Intrinsically disordered proteins, which exist without a fixed three-dimensional structure, are known to cause neurological diseases such as Alzheimer’s and Parkinson’s diseases, cancer, cardiovascular diseases, and metabolic diseases.

Therefore, if they can be quickly detected and analyzed, it can not only prevent the progression of the disease and improve the patient’s prognosis through early diagnosis, but can also be of great help in uncovering the pathological mechanism and further developing treatments.

KAIST announced on the 8th that Professor Kim Hak-seong’s research team in the Department of Life Sciences succeeded in designing a sensor protein that can easily detect atypical proteins.

Proteins have a specific three-dimensional structure and perform various functions in vivo. In fact, 44% of human proteins are atypical proteins whose structure changes depending on the situation, and perform more diverse functions than regular proteins with a fixed structure.

However, atypical proteins do not have a fixed structure, making analysis and functional studies of these proteins very difficult.

The research team focused on the fact that atypical proteins have a specific amino acid sequence that forms a beta strand, a protein secondary structure, and developed a new type of sensor protein that emits a signal only when it binds complementary to this specific sequence. A design method was established.

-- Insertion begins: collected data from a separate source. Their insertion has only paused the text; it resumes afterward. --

-- ==== Sys2Proof/Machine/ScriptUnsupported.lean ====
section
/-! DEFINITION. The script bytes outside the supported set (44_script.md R276): each fails the evaluation with BAD_OPCODE when
it is executed. One meaning each, so that a repair can mend one without the others. -/

namespace Sys2Proof.Machine

/-- Byte 0x4F (R276). -/
def execUnsupported4F (s : State) : Result := badOpcode s

/-- Byte 0x50 (R276). -/
def execUnsupported50 (s : State) : Result := badOpcode s

/-- Byte 0x61 (R276). -/
def execUnsupported61 (s : State) : Result := badOpcode s

/-- Byte 0x62 (R276). -/
def execUnsupported62 (s : State) : Result := badOpcode s

/-- Byte 0x63 (R276). -/
def execUnsupported63 (s : State) : Result := badOpcode s

/-- Byte 0x64 (R276). -/
def execUnsupported64 (s : State) : Result := badOpcode s

/-- Byte 0x65 (R276). -/
def execUnsupported65 (s : State) : Result := badOpcode s

/-- Byte 0x66 (R276). -/
def execUnsupported66 (s : State) : Result := badOpcode s

/-- Byte 0x67 (R276). -/
def execUnsupported67 (s : State) : Result := badOpcode s

/-- Byte 0x68 (R276). -/
def execUnsupported68 (s : State) : Result := badOpcode s

/-- Byte 0x69 (R276). -/
def execUnsupported69 (s : State) : Result := badOpcode s

/-- Byte 0x6A (R276). -/
def execUnsupported6A (s : State) : Result := badOpcode s

/-- Byte 0x6B (R276). -/
def execUnsupported6B (s : State) : Result := badOpcode s

/-- Byte 0x6C (R276). -/
def execUnsupported6C (s : State) : Result := badOpcode s

/-- Byte 0x6D (R276). -/
def execUnsupported6D (s : State) : Result := badOpcode s

/-- Byte 0x6E (R276). -/
def execUnsupported6E (s : State) : Result := badOpcode s

/-- Byte 0x6F (R276). -/
def execUnsupported6F (s : State) : Result := badOpcode s

/-- Byte 0x70 (R276). -/
def execUnsupported70 (s : State) : Result := badOpcode s

/-- Byte 0x71 (R276). -/
def execUnsupported71 (s : State) : Result := badOpcode s

/-- Byte 0x72 (R276). -/
def execUnsupported72 (s : State) : Result := badOpcode s

/-- Byte 0x73 (R276). -/
def execUnsupported73 (s : State) : Result := badOpcode s

/-- Byte 0x74 (R276). -/
def execUnsupported74 (s : State) : Result := badOpcode s

/-- Byte 0x75 (R276). -/
def execUnsupported75 (s : State) : Result := badOpcode s

/-- Byte 0x77 (R276). -/
def execUnsupported77 (s : State) : Result := badOpcode s

/-- Byte 0x78 (R276). -/
def execUnsupported78 (s : State) : Result := badOpcode s

/-- Byte 0x79 (R276). -/
def execUnsupported79 (s : State) : Result := badOpcode s

/-- Byte 0x7A (R276). -/
def execUnsupported7A (s : State) : Result := badOpcode s

/-- Byte 0x7B (R276). -/
def execUnsupported7B (s : State) : Result := badOpcode s

/-- Byte 0x7C (R276). -/
def execUnsupported7C (s : State) : Result := badOpcode s

/-- Byte 0x7D (R276). -/
def execUnsupported7D (s : State) : Result := badOpcode s

/-- Byte 0x7E (R276). -/
def execUnsupported7E (s : State) : Result := badOpcode s

/-- Byte 0x7F (R276). -/
def execUnsupported7F (s : State) : Result := badOpcode s

/-- Byte 0x80 (R276). -/
def execUnsupported80 (s : State) : Result := badOpcode s

/-- Byte 0x81 (R276). -/
def execUnsupported81 (s : State) : Result := badOpcode s

/-- Byte 0x82 (R276). -/
def execUnsupported82 (s : State) : Result := badOpcode s

/-- Byte 0x83 (R276). -/
def execUnsupported83 (s : State) : Result := badOpcode s

/-- Byte 0x84 (R276). -/
def execUnsupported84 (s : State) : Result := badOpcode s

/-- Byte 0x85 (R276). -/
def execUnsupported85 (s : State) : Result := badOpcode s

/-- Byte 0x86 (R276). -/
def execUnsupported86 (s : State) : Result := badOpcode s

/-- Byte 0x87 (R276). -/
def execUnsupported87 (s : State) : Result := badOpcode s

/-- Byte 0x89 (R276). -/
def execUnsupported89 (s : State) : Result := badOpcode s

/-- Byte 0x8A (R276). -/
def execUnsupported8A (s : State) : Result := badOpcode s

/-- Byte 0x8B (R276). -/
def execUnsupported8B (s : State) : Result := badOpcode s

/-- Byte 0x8C (R276). -/
def execUnsupported8C (s : State) : Result := badOpcode s

/-- Byte 0x8D (R276). -/
def execUnsupported8D (s : State) : Result := badOpcode s

/-- Byte 0x8E (R276). -/
def execUnsupported8E (s : State) : Result := badOpcode s

/-- Byte 0x8F (R276). -/
def execUnsupported8F (s : State) : Result := badOpcode s

/-- Byte 0x90 (R276). -/
def execUnsupported90 (s : State) : Result := badOpcode s

/-- Byte 0x91 (R276). -/
def execUnsupported91 (s : State) : Result := badOpcode s

/-- Byte 0x92 (R276). -/
def execUnsupported92 (s : State) : Result := badOpcode s

/-- Byte 0x93 (R276). -/
def execUnsupported93 (s : State) : Result := badOpcode s

/-- Byte 0x94 (R276). -/
def execUnsupported94 (s : State) : Result := badOpcode s

/-- Byte 0x95 (R276). -/
def execUnsupported95 (s : State) : Result := badOpcode s

/-- Byte 0x96 (R276). -/
def execUnsupported96 (s : State) : Result := badOpcode s

/-- Byte 0x97 (R276). -/
def execUnsupported97 (s : State) : Result := badOpcode s

/-- Byte 0x98 (R276). -/
def execUnsupported98 (s : State) : Result := badOpcode s

/-- Byte 0x99 (R276). -/
def execUnsupported99 (s : State) : Result := badOpcode s

/-- Byte 0x9A (R276). -/
def execUnsupported9A (s : State) : Result := badOpcode s

/-- Byte 0x9B (R276). -/
def execUnsupported9B (s : State) : Result := badOpcode s

/-- Byte 0x9C (R276). -/
def execUnsupported9C (s : State) : Result := badOpcode s

/-- Byte 0x9D (R276). -/
def execUnsupported9D (s : State) : Result := badOpcode s

/-- Byte 0x9E (R276). -/
def execUnsupported9E (s : State) : Result := badOpcode s

/-- Byte 0x9F (R276). -/
def execUnsupported9F (s : State) : Result := badOpcode s

/-- Byte 0xA0 (R276). -/
def execUnsupportedA0 (s : State) : Result := badOpcode s

/-- Byte 0xA1 (R276). -/
def execUnsupportedA1 (s : State) : Result := badOpcode s

/-- Byte 0xA2 (R276). -/
def execUnsupportedA2 (s : State) : Result := badOpcode s

/-- Byte 0xA3 (R276). -/
def execUnsupportedA3 (s : State) : Result := badOpcode s

/-- Byte 0xA4 (R276). -/
def execUnsupportedA4 (s : State) : Result := badOpcode s

/-- Byte 0xA5 (R276). -/
def execUnsupportedA5 (s : State) : Result := badOpcode s

/-- Byte 0xA6 (R276). -/
def execUnsupportedA6 (s : State) : Result := badOpcode s

/-- Byte 0xA7 (R276). -/
def execUnsupportedA7 (s : State) : Result := badOpcode s

/-- Byte 0xA8 (R276). -/
def execUnsupportedA8 (s : State) : Result := badOpcode s

/-- Byte 0xAA (R276). -/
def execUnsupportedAA (s : State) : Result := badOpcode s

/-- Byte 0xAB (R276). -/
def execUnsupportedAB (s : State) : Result := badOpcode s

/-- Byte 0xAD (R276). -/
def execUnsupportedAD (s : State) : Result := badOpcode s

/-- Byte 0xAE (R276). -/
def execUnsupportedAE (s : State) : Result := badOpcode s

/-- Byte 0xAF (R276). -/
def execUnsupportedAF (s : State) : Result := badOpcode s

/-- Byte 0xB0 (R276). -/
def execUnsupportedB0 (s : State) : Result := badOpcode s

/-- Byte 0xB1 (R276). -/
def execUnsupportedB1 (s : State) : Result := badOpcode s

/-- Byte 0xB2 (R276). -/
def execUnsupportedB2 (s : State) : Result := badOpcode s

/-- Byte 0xB3 (R276). -/
def execUnsupportedB3 (s : State) : Result := badOpcode s

/-- Byte 0xB4 (R276). -/
def execUnsupportedB4 (s : State) : Result := badOpcode s

/-- Byte 0xB5 (R276). -/
def execUnsupportedB5 (s : State) : Result := badOpcode s

/-- Byte 0xB6 (R276). -/
def execUnsupportedB6 (s : State) : Result := badOpcode s

/-- Byte 0xB7 (R276). -/
def execUnsupportedB7 (s : State) : Result := badOpcode s

/-- Byte 0xB8 (R276). -/
def execUnsupportedB8 (s : State) : Result := badOpcode s

/-- Byte 0xB9 (R276). -/
def execUnsupportedB9 (s : State) : Result := badOpcode s

/-- Byte 0xBA (R276). -/
def execUnsupportedBA (s : State) : Result := badOpcode s

/-- Byte 0xBB (R276). -/
def execUnsupportedBB (s : State) : Result := badOpcode s

/-- Byte 0xBC (R276). -/
def execUnsupportedBC (s : State) : Result := badOpcode s

/-- Byte 0xBD (R276). -/
def execUnsupportedBD (s : State) : Result := badOpcode s

/-- Byte 0xBE (R276). -/
def execUnsupportedBE (s : State) : Result := badOpcode s

/-- Byte 0xBF (R276). -/
def execUnsupportedBF (s : State) : Result := badOpcode s

/-- Byte 0xC0 (R276). -/
def execUnsupportedC0 (s : State) : Result := badOpcode s

/-- Byte 0xC1 (R276). -/
def execUnsupportedC1 (s : State) : Result := badOpcode s

/-- Byte 0xC2 (R276). -/
def execUnsupportedC2 (s : State) : Result := badOpcode s

/-- Byte 0xC3 (R276). -/
def execUnsupportedC3 (s : State) : Result := badOpcode s

/-- Byte 0xC4 (R276). -/
def execUnsupportedC4 (s : State) : Result := badOpcode s

/-- Byte 0xC5 (R276). -/
def execUnsupportedC5 (s : State) : Result := badOpcode s

/-- Byte 0xC6 (R276). -/
def execUnsupportedC6 (s : State) : Result := badOpcode s

/-- Byte 0xC7 (R276). -/
def execUnsupportedC7 (s : State) : Result := badOpcode s

/-- Byte 0xC8 (R276). -/
def execUnsupportedC8 (s : State) : Result := badOpcode s

/-- Byte 0xC9 (R276). -/
def execUnsupportedC9 (s : State) : Result := badOpcode s

/-- Byte 0xCA (R276). -/
def execUnsupportedCA (s : State) : Result := badOpcode s

/-- Byte 0xCB (R276). -/
def execUnsupportedCB (s : State) : Result := badOpcode s

/-- Byte 0xCC (R276). -/
def execUnsupportedCC (s : State) : Result := badOpcode s

/-- Byte 0xCD (R276). -/
def execUnsupportedCD (s : State) : Result := badOpcode s

/-- Byte 0xCE (R276). -/
def execUnsupportedCE (s : State) : Result := badOpcode s

/-- Byte 0xCF (R276). -/
def execUnsupportedCF (s : State) : Result := badOpcode s

/-- Byte 0xD0 (R276). -/
def execUnsupportedD0 (s : State) : Result := badOpcode s

/-- Byte 0xD1 (R276). -/
def execUnsupportedD1 (s : State) : Result := badOpcode s

/-- Byte 0xD2 (R276). -/
def execUnsupportedD2 (s : State) : Result := badOpcode s

/-- Byte 0xD3 (R276). -/
def execUnsupportedD3 (s : State) : Result := badOpcode s

/-- Byte 0xD4 (R276). -/
def execUnsupportedD4 (s : State) : Result := badOpcode s

/-- Byte 0xD5 (R276). -/
def execUnsupportedD5 (s : State) : Result := badOpcode s

/-- Byte 0xD6 (R276). -/
def execUnsupportedD6 (s : State) : Result := badOpcode s

/-- Byte 0xD7 (R276). -/
def execUnsupportedD7 (s : State) : Result := badOpcode s

/-- Byte 0xD8 (R276). -/
def execUnsupportedD8 (s : State) : Result := badOpcode s

/-- Byte 0xD9 (R276). -/
def execUnsupportedD9 (s : State) : Result := badOpcode s

/-- Byte 0xDA (R276). -/
def execUnsupportedDA (s : State) : Result := badOpcode s

/-- Byte 0xDB (R276). -/
def execUnsupportedDB (s : State) : Result := badOpcode s

/-- Byte 0xDC (R276). -/
def execUnsupportedDC (s : State) : Result := badOpcode s

/-- Byte 0xDD (R276). -/
def execUnsupportedDD (s : State) : Result := badOpcode s

/-- Byte 0xDE (R276). -/
def execUnsupportedDE (s : State) : Result := badOpcode s

/-- Byte 0xDF (R276). -/
def execUnsupportedDF (s : State) : Result := badOpcode s

/-- Byte 0xE0 (R276). -/
def execUnsupportedE0 (s : State) : Result := badOpcode s

/-- Byte 0xE1 (R276). -/
def execUnsupportedE1 (s : State) : Result := badOpcode s

/-- Byte 0xE2 (R276). -/
def execUnsupportedE2 (s : State) : Result := badOpcode s

/-- Byte 0xE3 (R276). -/
def execUnsupportedE3 (s : State) : Result := badOpcode s

/-- Byte 0xE4 (R276). -/
def execUnsupportedE4 (s : State) : Result := badOpcode s

/-- Byte 0xE5 (R276). -/
def execUnsupportedE5 (s : State) : Result := badOpcode s

/-- Byte 0xE6 (R276). -/
def execUnsupportedE6 (s : State) : Result := badOpcode s

/-- Byte 0xE7 (R276). -/
def execUnsupportedE7 (s : State) : Result := badOpcode s

/-- Byte 0xE8 (R276). -/
def execUnsupportedE8 (s : State) : Result := badOpcode s

/-- Byte 0xE9 (R276). -/
def execUnsupportedE9 (s : State) : Result := badOpcode s

/-- Byte 0xEA (R276). -/
def execUnsupportedEA (s : State) : Result := badOpcode s

/-- Byte 0xEB (R276). -/
def execUnsupportedEB (s : State) : Result := badOpcode s

/-- Byte 0xEC (R276). -/
def execUnsupportedEC (s : State) : Result := badOpcode s

/-- Byte 0xED (R276). -/
def execUnsupportedED (s : State) : Result := badOpcode s

/-- Byte 0xEE (R276). -/
def execUnsupportedEE (s : State) : Result := badOpcode s

/-- Byte 0xEF (R276). -/
def execUnsupportedEF (s : State) : Result := badOpcode s

/-- Byte 0xF0 (R276). -/
def execUnsupportedF0 (s : State) : Result := badOpcode s

/-- Byte 0xF1 (R276). -/
def execUnsupportedF1 (s : State) : Result := badOpcode s

/-- Byte 0xF2 (R276). -/
def execUnsupportedF2 (s : State) : Result := badOpcode s

/-- Byte 0xF3 (R276). -/
def execUnsupportedF3 (s : State) : Result := badOpcode s

/-- Byte 0xF4 (R276). -/
def execUnsupportedF4 (s : State) : Result := badOpcode s

/-- Byte 0xF5 (R276). -/
def execUnsupportedF5 (s : State) : Result := badOpcode s

/-- Byte 0xF6 (R276). -/
def execUnsupportedF6 (s : State) : Result := badOpcode s

/-- Byte 0xF7 (R276). -/
def execUnsupportedF7 (s : State) : Result := badOpcode s

/-- Byte 0xF8 (R276). -/
def execUnsupportedF8 (s : State) : Result := badOpcode s

/-- Byte 0xF9 (R276). -/
def execUnsupportedF9 (s : State) : Result := badOpcode s

/-- Byte 0xFA (R276). -/
def execUnsupportedFA (s : State) : Result := badOpcode s

/-- Byte 0xFB (R276). -/
def execUnsupportedFB (s : State) : Result := badOpcode s

/-- Byte 0xFC (R276). -/
def execUnsupportedFC (s : State) : Result := badOpcode s

/-- Byte 0xFD (R276). -/
def execUnsupportedFD (s : State) : Result := badOpcode s

/-- Byte 0xFE (R276). -/
def execUnsupportedFE (s : State) : Result := badOpcode s

/-- Byte 0xFF (R276). -/
def execUnsupportedFF (s : State) : Result := badOpcode s

end Sys2Proof.Machine
end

The research team removed one beta strand of green fluorescent protein (GFP) that exists in nature and used computer and directed evolution methods to create a sensor protein that changes the wavelength spectrum of the fluorescent protein chromophore when a specific sequence of the atypical protein binds. developed.

The research team developed a sensor protein that can detect intracellular beta-amyloid, which causes Alzheimer’s, as one of the representative atypical proteins, and was able to track and image its interaction with the cell membrane in real time.

Previously, a complex multi-step preprocessing process was required to analyze atypical proteins, which caused the atypical proteins themselves to be greatly modified, which led to many limitations in the analysis and functional studies of actual atypical proteins.

However, the sensor protein developed this time can detect atypical proteins very easily and quickly by simply mixing them with atypical proteins, and is expected to greatly contribute to future atypical protein analysis and related disease research.

This study was published in the international academic journal ‘JACS Au’ in Volume 3, Issue 11, dated October 26, and was selected as the cover paper.

Dr. Taegeun Yoo, the first author, said, “Atypical proteins without a fixed structure have been very difficult targets for the design and development of sensor proteins compared to regular proteins.” He added, “This study provides a new way to analyze atypical proteins and study related pathological mechanisms.” “We will be able to suggest strategies.”